On the subject of Singapore, I didn’t enjoy seeing 20 drivers cruising around the streets engaging in two hours of tyre management rather than racing in the way that I’m sure they’d prefer. As to a solution, it’s a tricky one. But you could argue that we should introduce a mandatory ‘minimum of 2 pit stops’ for each race, but that would wipe out some of the variations in strategy that give us exciting battles throughout the year. The introduction of the new Hypersoft tyre has seen lap records tumble and given us some brilliant qualifying laps on a Saturday, but it has had a detrimental effect on racing at some tracks. Maybe it’s time to use this as a qualifying tyre for the top 10 and leave it alone when it comes to the race. Or does it need a rule that states that all three compounds must be used at some point in the race and that the choice is up to each driver as to when that happens? Whilst we’re at it, let’s also take some of those sensors off the tyres and let the drivers make a judgement call on when they feel they need to pit. I’m fine with a team telling a driver that their tyre are dangerously close to failing them, but let’s try a race or two when the one in the cockpit says where and when its time to pit. It can’t make the racing worse.
But I digress, and not for the first time I’m sure. How do we keep the season alive if we add Grands Prix to the calendar? How does Formula 1 as a sport, ensure that the fans tune in, come to the race tracks and invest their time and passion to the levels that they are at present? These questions are being discussed at the top levels as I type away and have been discussed for some time now. If it’s true that ‘less is more’ how does Formula 1 avoid the scenario of ‘more is less’?
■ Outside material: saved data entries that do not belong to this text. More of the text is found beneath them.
/-! ### FPSCR bits (R48) -/

/-- FX. -/
def fxBit : Word := 0x80000000
/-- OX. -/
def oxBit : Word := 0x10000000
/-- UX. -/
def uxBit : Word := 0x08000000
/-- ZX. -/
def zxBit : Word := 0x04000000
/-- XX. -/
def xxBit : Word := 0x02000000
/-- VXSNAN. -/
def vxsnanBit : Word := 0x01000000
/-- VXISI. -/
def vxisiBit : Word := 0x00800000
/-- VXIDI. -/
def vxidiBit : Word := 0x00400000
/-- VXZDZ. -/
def vxzdzBit : Word := 0x00200000
/-- VXIMZ. -/
def vximzBit : Word := 0x00100000
/-- VXVC. -/
def vxvcBit : Word := 0x00080000
/-- VXSQRT. -/
def vxsqrtBit : Word := 0x00000200
/-- VXCVI. -/
def vxcviBit : Word := 0x00000100
/-- All the VX bits: VXSNAN, VXISI, VXIDI, VXZDZ, VXIMZ, VXVC, VXSOFT, VXSQRT, VXCVI. -/
def vxBits : Word := 0x01F80700
/-- The exception bits: OX, UX, ZX, XX and the VX bits. -/
def exceptionBits : Word := 0x1FF80700

/-- FPSCR[VE]. -/
def veOf (fpscr : Word) : Bool := fpscr.getLsbD 7
/-- FPSCR[OE]. -/
def oeOf (fpscr : Word) : Bool := fpscr.getLsbD 6
/-- FPSCR[UE]. -/
def ueOf (fpscr : Word) : Bool := fpscr.getLsbD 5
/-- FPSCR[ZE]. -/
def zeOf (fpscr : Word) : Bool := fpscr.getLsbD 4
/-- FPSCR[NI]. -/
def niOf (fpscr : Word) : Bool := fpscr.getLsbD 2
/-- FPSCR[RN]. -/
def rnOf (fpscr : Word) : BitVec 2 := fpscr.extractLsb' 0 2
/-- FPSCR[FEX]. -/
def fexOf (fpscr : Word) : Bool := fpscr.getLsbD 30

/-- FPSCR with its computed bits: VX and FEX recomputed (R49) and the reserved bit 11 clear (R48). -/
def summarize (v : Word) : Word :=
  let vx : Bool := decide (v &&& vxBits ≠ 0)
  let fex : Bool :=
    (vx && v.getLsbD 7) || (v.getLsbD 28 && v.getLsbD 6) || (v.getLsbD 27 && v.getLsbD 5) ||
      (v.getLsbD 26 && v.getLsbD 4) || (v.getLsbD 25 && v.getLsbD 3)
  setBit (setBit (setBit v 29 vx) 30 fex) 11 false

/-- FPSCR after an instruction raises exception bits: FX is set if one of them was 0 (R433). -/
def raiseBits (fpscr raised : Word) : Word :=
  let new := raised &&& exceptionBits
  summarize (fpscr ||| new ||| (if new &&& ~~~fpscr ≠ 0 then fxBit else 0))

/-- FPSCR with FR, FI and, where given, FPRF replaced (R48). -/
def setRounding (fpscr : Word) (fr fi : Bool) (fprf : Option (BitVec 5)) : Word :=
  let v := setBit (setBit fpscr 18 fr) 17 fi
  match fprf with
  | some c => (v &&& 0xFFFE0FFF) ||| (c.setWidth 32 <<< 12)
  | none => v

/-! ### Formats (R420 to R422) -/

/-- The exponent field of a double. -/
def expField (v : Lane) : Nat := (v.extractLsb' 52 11).toNat
/-- The fraction field of a double. -/
def fracField (v : Lane) : Nat := (v.extractLsb' 0 52).toNat

/-- A NaN (R420). -/
def isNan (v : Lane) : Bool := expField v == 2047 && fracField v != 0
/-- A signalling NaN (R421). -/
def isSnan (v : Lane) : Bool := isNan v && !v.getLsbD 51
/-- `Quiet(v)` (R421). -/
def quiet (v : Lane) : Lane := v ||| 0x0008000000000000
/-- The default quiet NaN (R421). -/
def defaultNan : Lane := 0x7FF8000000000000
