/-- The rotates complete: each bit is the rotated one under the mask, and 0 or rA's old bit outside (R10, R274, R275,
R276). -/
def Obligations.Rotates : Prop :=
  ∀ (rS rA rB : Reg) (sh mb me : BitVec 5) (rc : Bool) (s : State), s.msrSe = false →
    let v := s.x rS
    (∃ t r, exec (.rlwinm rS rA sh mb me rc) s = .next t ∧ LogicEnds s t rA r rc ∧
      ∀ i < 32, r.getLsbD i = (underMask mb me i && rotatedBit v sh.toNat i)) ∧
    (∃ t r, exec (.rlwnm rS rA rB mb me rc) s = .next t ∧ LogicEnds s t rA r rc ∧
      ∀ i < 32, r.getLsbD i = (underMask mb me i && rotatedBit v ((s.x rB).toNat % 32) i)) ∧
    (∃ t r, exec (.rlwimi rS rA sh mb me rc) s = .next t ∧ LogicEnds s t rA r rc ∧
      ∀ i < 32, r.getLsbD i = if underMask mb me i then rotatedBit v sh.toNat i else (s.x rA).getLsbD i)

/-- The compares complete with LT, GT, EQ and SO in the named field and nothing else (R300, R301, R302, R303, R304).
-/
def Obligations.Compares : Prop :=
  ∀ (f : CrField) (rA rB : Reg) (v : BitVec 16) (s : State), s.msrSe = false →
    let a := s.x rA
    let b := s.x rB
    let i : Int := v.toInt
    (∃ t, exec (.cmp f false rA rB) s = .next t ∧
      FieldEnds s t f (crBits (decide (a.toInt < b.toInt)) (decide (b.toInt < a.toInt)) (decide (a = b)) s.so)) ∧
    (∃ t, exec (.cmpi f false rA v) s = .next t ∧
      FieldEnds s t f (crBits (decide (a.toInt < i)) (decide (i < a.toInt)) (decide (a.toInt = i)) s.so)) ∧
    (∃ t, exec (.cmpl f false rA rB) s = .next t ∧
      FieldEnds s t f (crBits (decide (a.toNat < b.toNat)) (decide (b.toNat < a.toNat)) (decide (a = b)) s.so)) ∧
    (∃ t, exec (.cmpli f false rA v) s = .next t ∧
      FieldEnds s t f
        (crBits (decide (a.toNat < v.toNat)) (decide (v.toNat < a.toNat)) (decide (a.toNat = v.toNat)) s.so))

/-- The branches complete: target, condition, CTR and LR (R310, R311, R312, R313, R314). -/
def Obligations.Branches : Prop :=
  ∀ (li : BitVec 24) (bo : BitVec 5) (bi : CrBit) (bd : BitVec 14) (aa lk : Bool) (s : State),
    s.msrSe = false → s.msrBe = false →
    let link : Word := if lk then s.pc + 4 else s.lr
    let count : Word := if bo.getLsbD 2 then s.ctr else s.ctr - 1
    let counted : Prop := bo.getLsbD 2 = true ∨ (if bo.getLsbD 1 then count = 0 else count ≠ 0)
    let holds : Prop := bo.getLsbD 4 = true ∨ s.cr.getLsbD (31 - bi.toNat) = bo.getLsbD 3
    let dest (d : Word) : Word := if aa then d else s.pc + d
    exec (.b li aa lk) s = .next { s with pc := dest ((li ++ 0#2).signExtend 32), lr := link } ∧
    (∃ t, exec (.bc bo bi bd aa lk) s = .next t ∧ (counted ∧ holds → t.pc = dest ((bd ++ 0#2).signExtend 32)) ∧
      (¬(counted ∧ holds) → t.pc = s.pc + 4) ∧ t = { s with pc := t.pc, ctr := count, lr := link }) ∧
    (∃ t, exec (.bclr bo bi lk) s = .next t ∧ (counted ∧ holds → t.pc = s.lr &&& 0xFFFFFFFC) ∧
      (¬(counted ∧ holds) → t.pc = s.pc + 4) ∧ t = { s with pc := t.pc, ctr := count, lr := link }) ∧
    (bo.getLsbD 2 = true → ∃ t, exec (.bcctr bo bi lk) s = .next t ∧ (holds → t.pc = s.ctr &&& 0xFFFFFFFC) ∧
      (¬holds → t.pc = s.pc + 4) ∧ t = { s with pc := t.pc, lr := link })

/-- The integer loads complete with the bytes at the address, big-endian, and nothing else changed (R102, R105, R350,
R351, R352, R359, R363, R371, R373, R374, R381). -/
def Obligations.IntegerLoads : Prop :=
  ∀ (rD rA rB : Reg) (d : BitVec 16) (s : State), s.msrSe = false →
    let base : Word := if rA = 0 then 0 else s.x rA
    let eaD := base + d.signExtend 32
    let eaX := base + s.x rB
    let upD := s.x rA + d.signExtend 32
    let upX := s.x rA + s.x rB
    let update : Prop := rA ≠ 0 ∧ rA ≠ rD
    (s.plainLoad eaD 1 → exec (.lbz rD rA d) s = .next (s.setX rD (0#24 ++ s.byte eaD 0)).ended) ∧
    (s.plainLoad eaX 1 → exec (.lbzx rD rA rB) s = .next (s.setX rD (0#24 ++ s.byte eaX 0)).ended) ∧
    (update → s.plainLoad upD 1 →
      exec (.lbzu rD rA d) s = .next ((s.setX rD (0#24 ++ s.byte upD 0)).setX rA upD).ended) ∧
    (update → s.plainLoad upX 1 →
      exec (.lbzux rD rA rB) s = .next ((s.setX rD (0#24 ++ s.byte upX 0)).setX rA upX).ended) ∧
    (s.plainLoad eaD 2 → exec (.lhz rD rA d) s = .next (s.setX rD (0#16 ++ s.byte eaD 0 ++ s.byte eaD 1)).ended) ∧
    (s.plainLoad eaX 2 → exec (.lhzx rD rA rB) s = .next (s.setX rD (0#16 ++ s.byte eaX 0 ++ s.byte eaX 1)).ended) ∧
    (update → s.plainLoad upD 2 →
      exec (.lhzu rD rA d) s = .next ((s.setX rD (0#16 ++ s.byte upD 0 ++ s.byte upD 1)).setX rA upD).ended) ∧
    (update → s.plainLoad upX 2 →
      exec (.lhzux rD rA rB) s = .next ((s.setX rD (0#16 ++ s.byte upX 0 ++ s.byte upX 1)).setX rA upX).ended) ∧
    (s.plainLoad eaD 2 → exec (.lha rD rA d) s = .next (s.setX rD ((s.byte eaD 0 ++ s.byte eaD 1).signExtend 32)).ended) ∧
    (s.plainLoad eaX 2 → exec (.lhax rD rA rB) s = .next (s.setX rD ((s.byte eaX 0 ++ s.byte eaX 1).signExtend 32)).ended) ∧
    (update → s.plainLoad upD 2 →
      exec (.lhau rD rA d) s = .next ((s.setX rD ((s.byte upD 0 ++ s.byte upD 1).signExtend 32)).setX rA upD).ended) ∧
    (update → s.plainLoad upX 2 →
      exec (.lhaux rD rA rB) s = .next ((s.setX rD ((s.byte upX 0 ++ s.byte upX 1).signExtend 32)).setX rA upX).ended) ∧
    (s.plainLoad eaD 4 → exec (.lwz rD rA d) s = .next (s.setX rD (s.wordAt eaD)).ended) ∧
    (s.plainLoad eaX 4 → exec (.lwzx rD rA rB) s = .next (s.setX rD (s.wordAt eaX)).ended) ∧
    (update → s.plainLoad upD 4 →
      exec (.lwzu rD rA d) s = .next ((s.setX rD (s.wordAt upD)).setX rA upD).ended) ∧
    (update → s.plainLoad upX 4 →
      exec (.lwzux rD rA rB) s = .next ((s.setX rD (s.wordAt upX)).setX rA upX).ended) ∧
    (s.plainLoad eaX 2 →
      exec (.lhbrx rD rA rB) s = .next (s.setX rD (0#16 ++ s.byte eaX 1 ++ s.byte eaX 0)).ended) ∧
    (s.plainLoad eaX 4 → exec (.lwbrx rD rA rB) s =
      .next (s.setX rD (s.byte eaX 3 ++ s.byte eaX 2 ++ s.byte eaX 1 ++ s.byte eaX 0)).ended)

/-- The integer stores complete with the bytes of rS at the address, and no other byte changed (R102, R105, R350,
R355, R356, R367, R372, R377, R378, R382). -/
def Obligations.IntegerStores : Prop :=
  ∀ (rS rA rB : Reg) (d : BitVec 16) (s : State), s.msrSe = false →
    let base : Word := if rA = 0 then 0 else s.x rA
    let eaD := base + d.signExtend 32
    let eaX := base + s.x rB
    let upD := s.x rA + d.signExtend 32
    let upX := s.x rA + s.x rB
    (s.plainData eaD 1 → ∃ t, exec (.stb rS rA d) s = .next t ∧ StoreEnds s t eaD [(s.x rS).extractLsb' 0 8]) ∧
    (s.plainData eaX 1 → ∃ t, exec (.stbx rS rA rB) s = .next t ∧ StoreEnds s t eaX [(s.x rS).extractLsb' 0 8]) ∧
    (rA ≠ 0 → s.plainData upD 1 →
      ∃ t, exec (.stbu rS rA d) s = .next (t.setX rA upD) ∧ StoreEnds s t upD [(s.x rS).extractLsb' 0 8]) ∧
    (rA ≠ 0 → s.plainData upX 1 →
      ∃ t, exec (.stbux rS rA rB) s = .next (t.setX rA upX) ∧ StoreEnds s t upX [(s.x rS).extractLsb' 0 8]) ∧
    (s.plainData eaD 2 → ∃ t, exec (.sth rS rA d) s = .next t ∧ StoreEnds s t eaD (halfBytes (s.x rS))) ∧
    (s.plainData eaX 2 → ∃ t, exec (.sthx rS rA rB) s = .next t ∧ StoreEnds s t eaX (halfBytes (s.x rS))) ∧
    (rA ≠ 0 → s.plainData upD 2 →
      ∃ t, exec (.sthu rS rA d) s = .next (t.setX rA upD) ∧ StoreEnds s t upD (halfBytes (s.x rS))) ∧
    (rA ≠ 0 → s.plainData upX 2 →
      ∃ t, exec (.sthux rS rA rB) s = .next (t.setX rA upX) ∧ StoreEnds s t upX (halfBytes (s.x rS))) ∧
    (s.plainData eaD 4 → ∃ t, exec (.stw rS rA d) s = .next t ∧ StoreEnds s t eaD (wordBytes (s.x rS))) ∧
    (s.plainData eaX 4 → ∃ t, exec (.stwx rS rA rB) s = .next t ∧ StoreEnds s t eaX (wordBytes (s.x rS))) ∧
    (rA ≠ 0 → s.plainData upD 4 →
      ∃ t, exec (.stwu rS rA d) s = .next (t.setX rA upD) ∧ StoreEnds s t upD (wordBytes (s.x rS))) ∧
    (rA ≠ 0 → s.plainData upX 4 →
      ∃ t, exec (.stwux rS rA rB) s = .next (t.setX rA upX) ∧ StoreEnds s t upX (wordBytes (s.x rS))) ∧
    (s.plainData eaX 2 → ∃ t, exec (.sthbrx rS rA rB) s = .next t ∧
      StoreEnds s t eaX (halfBytes (s.x rS)).reverse) ∧
    (s.plainData eaX 4 → ∃ t, exec (.stwbrx rS rA rB) s = .next t ∧
      StoreEnds s t eaX (wordBytes (s.x rS)).reverse)

/-- lmw and stmw move the registers from rD or rS to r31 (R395, R396). -/
def Obligations.MultipleWords : Prop :=
  ∀ (rD rA : Reg) (d : BitVec 16) (s : State), s.msrSe = false →
    let ea : Word := (if rA = 0 then 0 else s.x rA) + d.signExtend 32
    s.plainData ea (4 * (32 - rD.toNat)) → ea.toNat % 4 = 0 →
    (rA.toNat < rD.toNat → s.unmixed ea (4 * (32 - rD.toNat)) 0 → ∃ t, exec (.lmw rD rA d) s = .next t ∧ t = { s with gpr := t.gpr, pc := s.pc + 4 } ∧
      ∀ q : Reg, t.x q =
        if rD.toNat ≤ q.toNat then s.wordAt (ea + BitVec.ofNat 32 (4 * (q.toNat - rD.toNat))) else s.x q) ∧
    (∃ t, exec (.stmw rD rA d) s = .next t ∧
      StoreEnds s t ea ((List.range (32 - rD.toNat)).flatMap fun k => wordBytes (s.x (rD + BitVec.ofNat 5 k))))

/-- The string loads and stores move their byte count, four bytes a register, from r31 on to r0 (R397, R398, R399,
R400). -/
def Obligations.Strings : Prop :=
  ∀ (rD rA rB : Reg) (nb : BitVec 5) (s : State), s.msrSe = false →
    let base : Word := if rA = 0 then 0 else s.x rA
    let n := if nb = 0 then 32 else nb.toNat
    let k := (s.xer.extractLsb' 0 7).toNat
    let loaded (t : State) (ea : Word) (m : Nat) : Prop :=
      t = { s with gpr := t.gpr, pc := s.pc + 4 } ∧
      (∀ q : Reg, (m + 3) / 4 ≤ (q - rD).toNat → t.x q = s.x q) ∧
      (∀ j < (m + 3) / 4, ∀ b < 4, (t.x (rD + BitVec.ofNat 5 j)).extractLsb' (24 - 8 * b) 8 =
        if 4 * j + b < m then s.byte ea (4 * j + b) else 0)
    let outgoing (m : Nat) : List Byte :=
      (List.range m).map fun i => (s.x (rD + BitVec.ofNat 5 (i / 4))).extractLsb' (24 - 8 * (i % 4)) 8
    (s.plainLoad base n → (n + 3) / 4 ≤ (rA - rD).toNat →
      ∃ t, exec (.lswi rD rA nb) s = .next t ∧ loaded t base n) ∧
    (k ≠ 0 → s.plainLoad (base + s.x rB) k → (k + 3) / 4 ≤ (rA - rD).toNat → (k + 3) / 4 ≤ (rB - rD).toNat →
      ∃ t, exec (.lswx rD rA rB) s = .next t ∧ loaded t (base + s.x rB) k) ∧
    (k = 0 → ∃ v, exec (.lswx rD rA rB) s = .next (({ s with draws := s.draws + 1 } : State).setX rD v).ended) ∧
    (s.plainData base n → ∃ t, exec (.stswi rD rA nb) s = .next t ∧ StoreEnds s t base (outgoing n)) ∧
    (s.plainData (base + s.x rB) k →
      ∃ t, exec (.stswx rD rA rB) s = .next t ∧ StoreEnds s t (base + s.x rB) (outgoing k))

/-- lwarx reserves and stwcx. stores only with a reservation (R68, R743, R744). -/
def Obligations.Reservation : Prop :=
  ∀ (r rA rB : Reg) (s : State), s.msrSe = false →
    let ea : Word := (if rA = 0 then 0 else s.x rA) + s.x rB
    s.plainData ea 4 → ea.toNat % 4 = 0 →
    let granule : Word := ea &&& 0xFFFFFFE0
    let ends (s' t : State) (stored : Bool) : Prop :=
      ∃ u, (if stored then StoreEnds s' u ea (wordBytes (s.x r)) else u = s'.ended) ∧
        t.crf 0 = crBits false false stored s.so ∧ (∀ m, m ≠ 0 → t.crf m = s.crf m) ∧
        t = { u with cr := t.cr, reserve := false }
    (s.unmixed ea 4 0 → exec (.lwarx r rA rB) s =
      .next ({ (s.setX r (s.wordAt ea)) with reserve := true, reserveAddr := granule } : State).ended) ∧
    (s.reserve = false → ∃ t, exec (.stwcx_rc r rA rB) s = .next t ∧ ends s t false) ∧
    (s.reserve = true → s.reserveAddr = granule → ∃ t, exec (.stwcx_rc r rA rB) s = .next t ∧ ends s t true) ∧
    (s.reserve = true → s.reserveAddr ≠ granule → ∃ t, exec (.stwcx_rc r rA rB) s = .next t ∧
      ∃ stored, ends { s with draws := s.draws + 1 } t stored)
If the proposals for 2021 give us better racing, more dynamic racing cars – I love the look of the new concept cars that we saw images of during the Singapore weekend by the way – and following the introduction of the cost cap, more teams and more cars on the grid, then some of the worries reading overkill may well be avoided. The show, as it currently stands, won’t accommodate an expansion of the calendar but with a few tweaks along the way I don’t see why we shouldn’t have more races.
So here’s my top 5 minor alterations….
1. Change the format for a handful of the races. Why not have a couple of reverse races, where the driver last in the Championship starts on pole and so on?
2. If we are running a reverse Championship order race then there’s no point in holding qualifying that weekend. So let’s have a sprint race on the Saturday instead. If you want to attract a younger audience then put on something that relates more to their appetite. Surely that’s worth a try?
3. No practice Friday. There are some tracks where seemingly there are as many people sat in the Grandstands as bought Private Paradise, that non-Mercury Award winning album Jacques Villeneuve released 11 years ago. So let’s do away with the two practice sessions and in doing so increase the chances of the teams coping with the unexpected come Sunday and have the drivers appearing at a fan engagement instead.
4. Guest Drivers. This might be a little bit tricky to engineer but why not have drivers from other series in the world taking part as guests in some of the Grands Prix? It might need some investment from Liberty to either produce or buy in a car and the ability to run it over a weekend, but let’s see stars of Indy/Moto GP/Nascar or wherever up against our F1 heroes, who wouldn’t like to see that.
5. Mystery Tyres – Pirelli bring three compounds of tyres to a race, all have different stripes on the them, but nobody knows which compound is which. The teams have to work it out and then deal with it. Increase the chance of the unexpected and you never know, you might just enjoy the result.